The virus tore through the ship’s crew of roughly 4,800 sailors in the weeks after leaving port from Danang, Vietnam, early that month. After docking in Guam on March 25, Capt. Brett Crozier urged his superiors to clear the ship to prevent the spread of disease because it was not possible to adequately quarantine and maintain physical distance while aboard.
Crozier was fired after a letter he sent to Navy higher-ups asking for help surfaced in the San Francisco Chronicle soon after.
The authors of the JAMA Network Open study, members of the U.S. Army Public Health COVID-19 Task Force, concluded that the act of isolating and quarantining hundreds of sailors on the island dramatically interrupted the acceleration of the outbreak.
“[T]he rapid increase in case [numbers] as incubating cases disembarked, followed by the precipitous decrease in cases, suggests that the shore-based nonpharmaceutical interventions interrupted a probable acceleration in case incidence that would have likely resulted in a substantial disease burden,” the study concluded.
Roosevelt’s outbreak peaked March 30 with 30 new infections. Infected sailors began being moved off the ship the next day for isolation at Naval Base Guam. Roughly a quarter of the ship’s crew were ultimately infected during the outbreak.
The carrier departed Guam on June 4, although some sailors were left behind to complete their recovery.
In the study, researchers analyzed data from all 736 Roosevelt sailors who were diagnosed with the coronavirus and placed in isolation between March 31 and April 15.
Roughly 80% of those sailors exhibited symptoms, while the remaining 146 had no symptoms during the study period.
Six sailors were hospitalized, and one died.
The number of new infections plummeted within a few days of the sailors disembarking, with only one to three daily new cases being reported after April 4.
That quick short-circuiting of the outbreak seems to affirm Crozier’s conclusion that the ship should be cleared immediately.
Crozier had sent a message to a handful of Navy admirals and captains on March 30 with a plan to remove most of the crew. The message was leaked to the media, and Acting Secretary of the Navy Thomas Modly relieved Crozier of command after it was published.
Modly flew to Guam, where he addressed the Roosevelt crew — who had expressed support for their former captain — and described Crozier as “too naïve or too stupid to be a commanding officer.”
Caught up in the backlash to the firing and the speech, Modly resigned.
In a commentary published beside the JAMA study, Dr. John D. Malone of San Diego County’s Epidemiology and Immunization Services Branch lamented that the hard lessons learned from the Roosevelt outbreak will remain overshadowed by the high-profile firing and resignation.

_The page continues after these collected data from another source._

/-! ## Tallies, the fog, ledgers and watch slots -/

/-- R394, R396, R397, R398, R399, R400, R407, R408, R409, R411, R415, R416: CLEAR zeroes its range of tallies and no other.
A fog counts FOG_ID on, skipping 0, and one raised while FOGGED only counts in IGNORED; a unit it reaches stops its
tallies and records the stamp, the fog and its channel ends, and a tile its watch snapshots; THAW lets them count again.
ARM starts a ledger from empty, STOP stops it whatever its state, the first trigger takes TRIG_AT and writes its record,
which a shortage drops and counts, and an acknowledged burst frees 64 staging slots. SNAP and CLEAR act on the watch slots that their mask names. -/
def Obligations.FogTalliesLedgersAndWatch : Prop :=
  (∀ (m : Master) (b : BlkId) (first n : BitVec 8) (s : State), isTal b.kind = true → b.unit < unitCount b.kind →
    let k := blkKey b
    let hit := fun i => first.toNat ≤ i ∧ i ≤ first.toNat + n.toNat ∧ i < tallyCount b.kind ∧
      s.tallyHidden m b i = false
    (s.mayWrite m b 0x10 = true → Does (.talClear m b first n) s (fun t =>
      (∀ i, SMap.get 0 (t.tal k).counts i = if hit i then 0 else SMap.get 0 (s.tal k).counts i) ∧
      (∀ i, SMap.get false (t.tal k).ovf i = if hit i then false else SMap.get false (s.tal k).ovf i) ∧
      (t.tal k).frozen = (s.tal k).frozen ∧ (∀ j, j ≠ k → t.tal j = s.tal j) ∧ t.except [.tals] = s.except [.tals])) ∧
    (s.mayWrite m b 0x10 = false → exec (.talClear m b first n) s = .next s)) ∧
  (∀ (s : State) (src : BitVec 3),
    (s.fog.fogged = true → s.raiseFog src = { s with fog := { s.fog with
      ignored := (if s.fog.ignored = 0xFFF then 0xFFF else s.fog.ignored + 1) } }) ∧
    (s.fog.fogged = false → (s.raiseFog src).fog.fogged = true ∧ (s.raiseFog src).fog.source = src ∧
      (s.raiseFog src).fog.id = (if s.fog.id = 0xFF then 1 else s.fog.id + 1) ∧
      (s.raiseFog src).fog.reach = s.fogUnits ∧
      (s.cfg .talIo 0 0x30 30 30 = 1 → (s.raiseFog src).timerRuns .fogOut = true ∧
        .fogOut true ∈ (s.raiseFog src).out))) ∧
  (∀ (n : Nat) (m : Master) (s : State),
    (s.pwr.aux = true → s.cfg .talIo 0 0x30 31 31 = 1 → 20 ≤ n → exec (.fogInEdge n) s = .next (s.raiseFog 0)) ∧
    (s.pwr.aux = true → s.cfg .talIo 0 0x30 31 31 = 1 → 5 ≤ n → n < 20 → Does (.fogInEdge n) s (fun t =>
      t = (s.draw 1).2.raiseFog 0 ∨ t = (s.draw 1).2)) ∧
    ((s.pwr.aux = false ∨ s.cfg .talIo 0 0x30 31 31 = 0 ∨ n < 5) → exec (.fogInEdge n) s = .next s) ∧
    (s.mayWrite m ⟨.talIo, 0⟩ 0x34 = true → exec (.fire m) s = .next (s.raiseFog (if m = .mgmt then 2 else 1))) ∧
    (s.mayWrite m ⟨.talIo, 0⟩ 0x34 = false → exec (.fire m) s = .next s ∧ exec (.thaw m) s = .next s) ∧
    (s.mayWrite m ⟨.talIo, 0⟩ 0x34 = true → Does (.thaw m) s (fun t => (∀ k, (t.tal k).frozen = false) ∧
      (s.cfg .talIo 0 0x30 29 29 = 0 → t.fog.fogged = false ∧ t.fog.id = s.fog.id) ∧
      (SMap.wf .reset s.tals = true → ∀ k, (t.tal k).stamp = (s.tal k).stamp ∧ (t.tal k).chan = (s.tal k).chan) ∧
      (∀ b ∈ ledgerBlocks, (s.ldg (blkKey b)).st = .frozen → (s.ldg (blkKey b)).before = .recording →
        (t.ldg (blkKey b)).st ≠ .frozen))) ∧
    (s.fog.outLow = true → s.expired .fogOut = true → exec .fogOutEnd s =
      .next ((({ s with fog := { s.fog with outLow := false } } : State).stopTimer .fogOut).emit (.fogOut false))) ∧
    ((s.fog.outLow = false ∨ s.expired .fogOut = false) → exec .fogOutEnd s = .next s)) ∧
  (∀ (b : BlkId) (s : State),
    let k := blkKey b
    (b ∉ s.fog.reach → exec (.fogFreeze b) s = .next s) ∧
    (b ∈ s.fog.reach → s.fog.fogged = true → s.talOn b = true → Does (.fogFreeze b) s (fun t =>
      t.fog.reach = s.fog.reach.erase b ∧ (t.tal k).frozen = true ∧ (t.tal k).stampV = true ∧
      (t.tal k).fogId = s.fog.id ∧ (t.tal k).stamp = s.cycle (islandCode (s.talIsland b)) ∧
      (t.tal k).counts = (s.tal k).counts ∧
      (∀ e ∈ chanEnds b, SMap.get (0, 0) (t.tal k).chan e.1 = s.endCounts e.2) ∧
      (b.kind = .talTile → ∀ w, w < 4 → (t.wch (wchKey b.unit w)).snap = (s.wch (wchKey b.unit w)).acc) ∧
      (b.kind = .talTile → (s.ldgCfg ⟨.ldgTile, b.unit⟩).fogAct = false →
        (s.ldg (blkKey ⟨.ldgTile, b.unit⟩)).st = .recording →
        (t.ldg (blkKey ⟨.ldgTile, b.unit⟩)).st = .frozen))) ∧
    (b ∈ s.fog.reach → s.talOn b = false → Does (.fogFreeze b) s (fun t => t.fog.reach = s.fog.reach.erase b ∧
      (t.tal k).frozen = (s.tal k).frozen ∧ (t.tal k).stamp = (s.tal k).stamp ∧
      t.except [.fog, .tals] = s.except [.fog, .tals]))) ∧
  (∀ (m : Master) (b : BlkId) (s : State), isLdg b = true →
    let k := blkKey b
    let c := s.ldgCfg b
    let l := s.ldg k
    (s.mayWrite m b 0x2C = true → exec (.ldgArm m b) s = .next (s.setLdg k { Ledger.reset with
      latch := l.latch, st := if l.st = .frozen then .frozen else .recording, before := .recording
      lastAt := l.lastAt, lastN := l.lastN })) ∧
    (s.mayWrite m b 0x2C = true → exec (.ldgStop m b) s = .next (s.setLdg k { l with st := .stopped, held := [] })) ∧
    (s.mayWrite m b 0x2C = false → exec (.ldgArm m b) s = .next s ∧ exec (.ldgStop m b) s = .next s ∧
      exec (.ldgTrigger m b) s = .next s) ∧
    ((c.en = false ∨ ldgBusy l.st = false) → exec (.ldgTrigger m b) s = .next s) ∧
    (s.mayWrite m b 0x2C = true → c.en = true → ldgBusy l.st = true → l.trigged = false → c.lossless = false →
      l.short c (s.ldgStamp b) 1 = true → Does (.ldgTrigger m b) s (fun t =>
        (t.ldg k).trigged = true ∧ (t.ldg k).trigAt = l.wcount ∧ (t.ldg k).wcount = l.wcount ∧
        (t.ldg k).lost = satAdd32 l.lost 1 ∧ (t.flags b.kind b.unit 0x30).getLsbD 28 = true)) ∧
    (s.mayWrite m b 0x2C = true → c.en = true → l.st = .recording → l.trigged = false →
      l.short c (s.ldgStamp b) 1 = false → Does (.ldgTrigger m b) s (fun t =>
      (t.ldg k).trigged = true ∧ (t.ldg k).trigAt = l.wcount ∧ (t.ldg k).wcount = l.wcount + 1 ∧
      SMap.get [] (t.ldg k).slots (l.wcount.toNat % (if c.spill then 2048 else c.cap)) =
        [s.ldgStamp b, BitVec.ofNat 64 (ldgR1 nobody 0x0E 0x80),
         BitVec.ofNat 64 l.wcount.toNat, 1] ∧
      (∀ j, j ≠ k → t.ldg j = s.ldg j))) ∧
    (s.mayWrite m b 0x2C = true → l.trigged = true → Does (.ldgTrigger m b) s (fun t =>
      t.ldg k = l ∧ t.except [.ldgs] = s.except [.ldgs])) ∧
    (∀ v : W32, s.mayWrite m b 0x40 = true → Does (.ldgRdSelWrite m b v) s (fun t =>
      plainWord b.kind (t.blk b) 0x40 = v &&& 0x7FF ∧
      (t.ldg k).latch = ((halves ((SMap.get [] l.slots (bitsOf v.toNat 10 0)).map (fun x : W64 => x.toNat))) ++
        List.replicate 8 0).take 8 ∧ t.except [.blocks, .ldgs] = s.except [.blocks, .ldgs]))) ∧
  (∀ (b : BlkId) (s : State) (ok : Bool), isLdg b = true →
    let k := blkKey b
    let c := s.ldgCfg b
    let l := s.ldg k
    let n0 := l.wcount.toNat - l.staged
    let recs := (List.range 64).map (fun j => (n0 + j, SMap.get [] l.slots ((n0 + j) % 2048)))
    ((c.spill = false ∨ l.staged < 64) → exec (.ldgBurstAck b ok) s = .next s) ∧
    (c.spill = true → 64 ≤ l.staged → l.held = [] →
      (ok = true → (∀ r ∈ recs, ∃ j, physAt (c.area + 32 * (r.1 % c.cap)) = .stack j ∧ s.stackUp j = true) →
        exec (.ldgBurstAck b ok) s = .next (recs.foldl (fun u r => u.writeBytes (c.area + 32 * (r.1 % c.cap))
          (r.2.flatMap (fun w => leBytes 8 w.toNat))) (s.setLdg k { l with staged := l.staged - 64 }))) ∧
      (ok = false → Does (.ldgBurstAck b ok) s (fun t => (t.ldg k).staged = l.staged - 64 ∧
        (t.ldg k).lost = satAdd32 l.lost 64 ∧ t.mem = s.mem ∧ (t.flags b.kind b.unit 0x30).getLsbD 26 = true ∧
        (t.flags b.kind b.unit 0x30).getLsbD 28 = true)))) ∧
  (∀ (m : Master) (t : Fin 48) (slots : BitVec 4) (s : State),
    (s.mayWrite m ⟨.wch, t.val⟩ 0x10 = true →
      Does (.wchSnap m t slots) s (fun u => (∀ w, w < 4 → u.wch (wchKey t.val w) =
        if slots.getLsbD w then { s.wch (wchKey t.val w) with snap := (s.wch (wchKey t.val w)).acc }
        else s.wch (wchKey t.val w)) ∧ u.except [.wchs] = s.except [.wchs]) ∧
      Does (.wchClear m t slots) s (fun u => (∀ w, w < 4 → u.wch (wchKey t.val w) =
        if slots.getLsbD w then .reset else s.wch (wchKey t.val w)) ∧ u.except [.wchs] = s.except [.wchs])) ∧
    (s.mayWrite m ⟨.wch, t.val⟩ 0x10 = false →
      exec (.wchSnap m t slots) s = .next s ∧ exec (.wchClear m t slots) s = .next s))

“Masks, hand hygiene, and social distancing when possible are beneficial but will not change the basic issues with closed, confined-space environments and forced linear air handling systems,” Malone wrote of the challenges in controlling viral spread aboard ships.
“Unfortunately, the COVID-19 outbreak on the USS Theodore Roosevelt will be remembered by the removal of the Commanding Officer and April 7, 2020, resignation of the Secretary of the Navy instead of the many lessons learned regarding a highly contagious respiratory virus in ships with closely confined spaces and linear airflow systems,” he wrote.